Let's hope he doesn't have a sniper rifle... oh, wait...

Whilst ostensibly part of the same island on which Kingsmouth sits, The Savage Coast feels very different. The fog that plagued Kingsmouth is only feint this far out, and the scenery along the coastline is magnificent, especially when seen from the top of the lighthouse. Read on for my thoughts on The Savage Coast (along with a few minor spoilers).

There are quite a few memorable locations in the zone. The Overlook Motel is creepy (and a fun homage), Innsmouth Academy is a bad, bad place (think Hogwarts as directed by David Lynch), and the Black Goat Woods are not a place to go on a relaxing country ramble. The most memorable area of the zone however has to be the Atlantic Island Park, a derelict theme-park that hides some very dark secrets.

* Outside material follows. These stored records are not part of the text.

-- ==== Sys2Proof/Tests/Slice0.lean ====
section
/-! SUPPORT. The model's own tests. Words are written out from the encoding column of R83; the expected results
are those of 95_test_vectors.md, named in each comment. The last part shows, for every statement with
hypotheses, concrete states and operands that meet them. -/

namespace Sys2Proof.Tests

open Sys2Proof.Machine

/-! ### Helpers -/

/-- The parameters of 95_test_vectors.md with a capture window. -/
def vectorParams (captureTicks : Nat) : Params := ⟨1, 35, captureTicks, 83, 32⟩

/-- A small configuration: a window of three polls, two edges, four-bit times. -/
def tinyParams : Params := ⟨1, 35, 2, 2, 4⟩

/-- The state after reset that is presented one input word. -/
def presented (p : Params) (w : InWord) : State := State.resetWith p [w]

/-- `f` of the state after one step, if there is one. -/
def afterStep {α : Type} (s : State) (f : State → α) : Option α := (nextState (step s)).map f

/-- The step of `s` stops with a fault. -/
def faultOf : Result → Option Fault
  | .fault f => some f
  | .next _ => none
  | .refused _ => none

/-- The step of `s` is refused. -/
def refusalOf : Result → Option Refusal
  | .refused r => some r
  | .next _ => none
  | .fault _ => none

/-- A byte sequence as bits, the most significant of each first (R57). -/
def bitsOfBytes (bytes : List Byte) : List Bool :=
  bytes.flatMap fun b => (List.range 8).map fun i => b.getLsbD (7 - i)

/-- What a decoder answered, without its error. -/
def selected (w : SelWord) : Option Selection := (decode w).toOption

/-- The row a word stands for, without the decoder's error. -/
def rowOf (w : SelWord) : Option Instr := (decodeRow w).toOption

/-! ### WellFormed: each check refuses an ill-formed term -/

theorem test_wellFormed_default : (vectorParams 10000).WellFormed := by decide
theorem test_illFormed_ticksPerUs : ¬ (⟨0, 35, 10, 83, 32⟩ : Params).WellFormed := by decide
theorem test_illFormed_maxEdges : ¬ (⟨1, 35, 10, 0, 32⟩ : Params).WellFormed := by decide
/-- R8 at its boundary: with 4-bit times the longest window ends at 14. -/
theorem test_illFormed_window :
    ¬ (⟨1, 35, 15, 83, 4⟩ : Params).WellFormed ∧ (⟨1, 35, 14, 83, 4⟩ : Params).WellFormed := by decide
theorem test_illFormed_reset_as_primary : ¬ (Selection.run .reset false).WellFormed := by
  simp [Selection.WellFormed, Instr.rowClass]
theorem test_illFormed_side_as_primary : ¬ (Selection.run .busyStart false).WellFormed := by
  simp [Selection.WellFormed, Instr.rowClass]
theorem test_illFormed_side_in_idle :
    ¬ (Selection.run .idleHold true).WellFormed ∧ ¬ (Selection.run .start true).WellFormed := by
  simp [Selection.WellFormed, Instr.isIdleRow]
/-- One word against each clause of R80's guards: bit 11 without START, bit 7 without bit 6, bit 10 without bit
9, bit 9 with bit 8. -/
theorem test_unformable_words :
    ¬ SelWord.Formable 0x0800#13 ∧ ¬ SelWord.Formable 0x0080#13 ∧ ¬ SelWord.Formable 0x0400#13 ∧
      ¬ SelWord.Formable 0x0300#13 := by decide

/-! ### Decoding words written out from R83's encoding column -/

theorem test_word_reset : rowOf 0b1000000000000#13 = some .reset := by decide
theorem test_word_start : rowOf 0b0000100100100#13 = some .start := by decide
theorem test_word_idleHold : rowOf 0b0000100101000#13 = some .idleHold := by decide
theorem test_word_busyStart : rowOf 0b0100000000000#13 = some .busyStart := by decide
theorem test_word_capAbort : rowOf 0b0000101111001#13 = some .capAbort := by decide
theorem test_word_capSeed : rowOf 0b0000100100001#13 = some .capSeed := by decide
theorem test_word_capEdge : rowOf 0b0000100110001#13 = some .capEdge := by decide
theorem test_word_capSame : rowOf 0b0000100010001#13 = some .capSame := by decide
theorem test_word_clsPairFall : rowOf 0b0000111010010#13 = some .clsPairFall := by decide
theorem test_word_clsPairRise : rowOf 0b0000101010010#13 = some .clsPairRise := by decide
theorem test_word_clsEnd : rowOf 0b0000100010010#13 = some .clsEnd := by decide
theorem test_word_decInsuf : rowOf 0b0000100010011#13 = some .decInsuf := by decide
theorem test_word_decExhaust : rowOf 0b0000000010011#13 = some .decExhaust := by decide
theorem test_word_decMatch : rowOf 0b0011000010011#13 = some .decMatch := by decide
theorem test_word_decMismatch : rowOf 0b0001000010011#13 = some .decMismatch := by decide

/-- The selectors of P3's cycle 119 and of P6's cycle 5: the side row beside a primary row. -/
theorem test_word_with_side_row :
    selected 0x09D5#13 = some (.run .capSame true) ∧ selected 0x0917#13 = some (.run .decInsuf true) := by decide

/-- The table's words as the host writes them, and as bytes. -/
theorem test_decodeTableWord :
    decodeTableWord 16 0x0124 = some .start ∧ decodeTableWord 16 0x1000 = some .reset ∧
      decodeTableWord 16 0x2000 = none ∧ (decodeBytes [0x24#8]).toOption = none ∧
      Instr.decMatch.encodeBytes = [0x03#8, 0x06#8] := by decide

/-! ### One step of each operation -/

/-- A state right after START, presented one input word. -/
def capturing (captureTicks : Nat) (w : InWord) : State :=
  { presented (vectorParams captureTicks) w with phase := .capture, status := .busy }

/-- R39, C8: from CAPTURE, `rst` leads to the reset state; STATUS is NONE. -/
theorem test_reset :
    afterStep { capturing 300 0x8#4 with edges := [⟨5, true⟩], hostViol := true, resHum := 652#16 } id =
      some { State.resetWith (vectorParams 300) [] with cycle := 1 } := by decide

/-- C1: SEL 0x124, START. -/
theorem test_start :
    (presented (vectorParams 300) 0x5#4).sel = 0x124#13 ∧
      afterStep (presented (vectorParams 300) 0x5#4) (fun t => (t.phase, t.status, t.elapsed, t.haveLast)) =
        some (.capture, .busy, 0, false) := by decide

/-- C9: START keeps the last reading; HOST_VIOL stays too (C7). -/
theorem test_start_keeps_reading :
    afterStep
      { presented (vectorParams 300) 0x5#4 with
        status := .ok, resHum := 652#16, haveReading := true, hostViol := true, bits := [true], rejects := 7 }
      (fun t => (t.status, t.resHum, t.haveReading, t.hostViol, t.bits)) =
      some (.busy, 652#16, true, true, []) := by decide

/-- C4: SEL 0x128, IDLE_HOLD; `line_err` and `line_level` are ignored. -/
theorem test_idleHold :
    (presented (vectorParams 300) 0x3#4).sel = 0x128#13 ∧
      afterStep (presented (vectorParams 300) 0x3#4) (fun t => { t with cycle := 0 }) =
        some (State.resetWith (vectorParams 300) []) := by decide

/-- C5: SEL 0x925, CAP_SEED with BUSY_START. -/
theorem test_busyStart :
    (capturing 300 0x5#4).sel = 0x925#13 ∧
      afterStep (capturing 300 0x5#4) (fun t => (t.lastLevel, t.haveLast, t.elapsed, t.hostViol, t.phase)) =
        some (true, true, 1, true, .capture) := by decide

/-- C6: SEL 0x917, START in the completing cycle is refused. -/
theorem test_busyStart_completing :
    afterStep { presented (vectorParams 300) 0x4#4 with phase := .decode, status := .busy }
      (fun t => (t.phase, t.status, t.hostViol)) = some (.idle, .insufficientData, true) := by decide

/-- K8: the edges and ELAPSED stay. -/
theorem test_capAbort :
    afterStep
      { capturing 300 0x2#4 with
        haveLast := true, elapsed := 100, edges := [⟨5, true⟩, ⟨9, false⟩, ⟨40, true⟩] }
      (fun t => (t.phase, t.status, t.elapsed, t.edgeCount)) = some (.idle, .lineIoFailed, 100, 3) := by decide

/-- K4: an abort at the first poll, SEL 0x109; no sample is taken. -/
theorem test_capAbort_first_poll :
    (capturing 300 0x2#4).sel = 0x109#13 ∧
      afterStep (capturing 300 0x3#4) (fun t => (t.status, t.haveLast, t.lastLevel, t.elapsed)) =
        some (.lineIoFailed, false, false, 0) := by decide

/-- K1: the only poll is also the last. -/
theorem test_capSeed :
    (capturing 0 0x1#4).sel = 0x121#13 ∧
      afterStep (capturing 0 0x1#4) (fun t => (t.lastLevel, t.elapsed, t.phase, t.edgeCount)) =
        some (true, 1, .classify, 0) := by decide

/-- K2. -/
theorem test_capEdge :
    afterStep { capturing 300 0x0#4 with lastLevel := true, haveLast := true, elapsed := 10 }
      (fun t => (t.edges, t.lastLevel, t.elapsed, t.phase)) =
      some ([⟨10, false⟩], false, 11, .capture) := by decide

/-- K5: the edge that fills the buffer ends capture, with MAX_EDGES = 2. -/
theorem test_capEdge_fills :
    afterStep
      { presented ⟨1, 35, 100, 2, 32⟩ 0x1#4 with
        phase := .capture, status := .busy, haveLast := true, elapsed := 5, edges := [⟨3, false⟩], clsIdx := 9 }
      (fun t => (t.edges, t.phase, t.elapsed, t.clsIdx)) =
      some ([⟨3, false⟩, ⟨5, true⟩], .classify, 6, 0) := by decide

Welcome to the Overlook Motel
This old, run down theme-park is creepy enough anyway, with it's slightly disturbing rides and crazy chainsaw-wielding clowns, but the various quests in this area really do reveal a dark and sinister history involving child abduction, occult ritual and shadowy forces. It's a genius idea for a location, with some really fun and challenging quests (the Investigation quest Gravity had me stumped for a few days, and revealed the design of the park to be some kind of giant electrical occult circuit).

Atlantic Island Theme Park

The quest Carnival of Shadows was possibly my favourite so far though. The final encounter with The Bogeyman (a freakish spectre who harvests the fears of children lost in the park) was one of the most challenging I have ever encountered as a solo player in an MMO. It was almost like a mini-raid boss, but for solo players, with a series of unusual and highly damaging attacks that have to be dodged, avoided or interrupted. I died five times and had to switch out a couple of abilities in my deck before I finally managed to defeat him.

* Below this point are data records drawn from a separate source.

-- ==== Sys2Proof/Syntax.lean ====
section
/-!
DEFINITION. The commands of the part: one constructor of `Instr` for each row of spec/opcode_table.json, with the row's
operands: what the host writes, what a module answers, what a transfer brings or how it ends.
-/
namespace Sys2Proof

/-- How a DMA write (or a transfer whose data matters to nobody in the part) ends. -/
inductive DmaEnd
  | done
  | fault
  deriving DecidableEq, Repr

/-- The causes of a departure (03 R43). -/
inductive DepartureCause
  | presenceLost
  | strikes
  | sparesExhausted
  | record
  | retire
  deriving DecidableEq, Repr

/-- The levels sensed by the four tests of the line test, `true` for high (02 R34). -/
structure LineLevels where
  /-- clock sensed while driven low -/
  clockLow : Bool
  /-- clock sensed while driven high -/
  clockHigh : Bool
  /-- data sensed while driven low -/
  dataLow : Bool
  /-- data sensed while driven high -/
  dataHigh : Bool
  deriving DecidableEq, Repr

/-- The commands. A row about a lane names its lane, a row that ends a request's own transfer names the table entry.
A read transfer brings `some` data, or `none` when it faulted. -/
inductive Instr
  -- ENGINE register writes (13 R187)
  | attach
  | halt
  | resume
  | detach
  | abandon
  | engineCommandRefused (code : Word)
  -- NUDGE and AREA register writes (13 R187); `high` names AREA_HI
  | nudge (value : Word)
  | areaWrite (high : Bool) (value : Word)
  -- resets, with the PRESENT levels sensed (13 R192, 02 R19)
  | powerOnReset (levels : LaneMask)
  | portReset (levels : LaneMask)
  -- presence (13 R193, 02 R31, R32)
  | presentLevelChange (lane : LaneId) (level : Bool)
  | presenceLoss (lane : LaneId)
  | presenceArrival (lane : LaneId)
  -- lane link (chapter 2)
  | identReply (lane : LaneId) (serial : BitVec 64) (capacity largest : Word)
  | readReply (lane : LaneId) (statuses : List Byte) (data : List Block)
  | writeReply (lane : LaneId) (statuses : List Byte)
  | fillReply (lane : LaneId) (status : Byte)
  | moduleResend (lane : LaneId)
  | notReady (lane : LaneId)
  | badReply (lane : LaneId)
  | unsolicitedMessage (lane : LaneId)
  | replyTimeout (lane : LaneId)
  | timeoutHoldEnd (lane : LaneId)
  | departureHoldEnd (lane : LaneId)
  | cutHoldEnd (lane : LaneId)
  | notReadyWaitEnd (lane : LaneId)
  | lineTestEnd (lane : LaneId) (sensed : LineLevels)
  | departure (lane : LaneId) (cause : DepartureCause)
  -- requests: the end of the TAKEN write of the slot being taken (11 R172)
  | read (taken : DmaEnd)
  | write (taken : DmaEnd)
  | verify (taken : DmaEnd)
  | defineVolume (taken : DmaEnd)
  | deleteVolume (taken : DmaEnd)
  | freeze (taken : DmaEnd)
  | admitLane (taken : DmaEnd)
  | retire (taken : DmaEnd)
  | probe (taken : DmaEnd)
  | patrolPlan (taken : DmaEnd)
  | patrolControlStart (taken : DmaEnd)
  | patrolControlStop (taken : DmaEnd)
  | snapshot (taken : DmaEnd)
  | refusedKind (taken : DmaEnd)
  -- host buffer transfers of requests
  | defineLabelFetched (entry : EntryId) (label : Option (List Byte))
  | writeDataFetched (entry : EntryId) (data : Option (List Block))
  | readDelivered (entry : EntryId) (result : DmaEnd)
  | patrolPlanFetched (entry : EntryId) (plan : Option (List Byte))
  | snapshotDelivered (entry : EntryId) (result : DmaEnd)
  -- timers
  | holdoffExpiry
  | restExpiry
  | pollTimerExpiry
  -- exchange area transfers
  | consumedCountRead (value : Option Word)
  | slotRead (slot : Option (List Byte))
  | outcomeWrite (result : DmaEnd)
  | doneWrite (result : DmaEnd)
  | doneTallyWrite (result : DmaEnd)
  | headerRead (header : Option (List Byte))
  | attachHeaderWrite (result : DmaEnd)
  | entryWrite (result : DmaEnd)
  | writtenCountWrite (result : DmaEnd)
  | lostCountWrite (result : DmaEnd)
  | reread (value : Option Word)
  | delayTimerExpiry
  deriving DecidableEq, Repr

end Sys2Proof
end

I remember writing a while back about the level of challenge in MMOs. As part of that article I referenced a blog post from Damion Schubert (game designer for Star Wars The Old Republic) in which he said "Lighter death penalties allow the designer to make the game harder. If failure doesn’t cause the customers to quit, designers can feel free to make challenges that are more difficult, and require more teamwork to pull off".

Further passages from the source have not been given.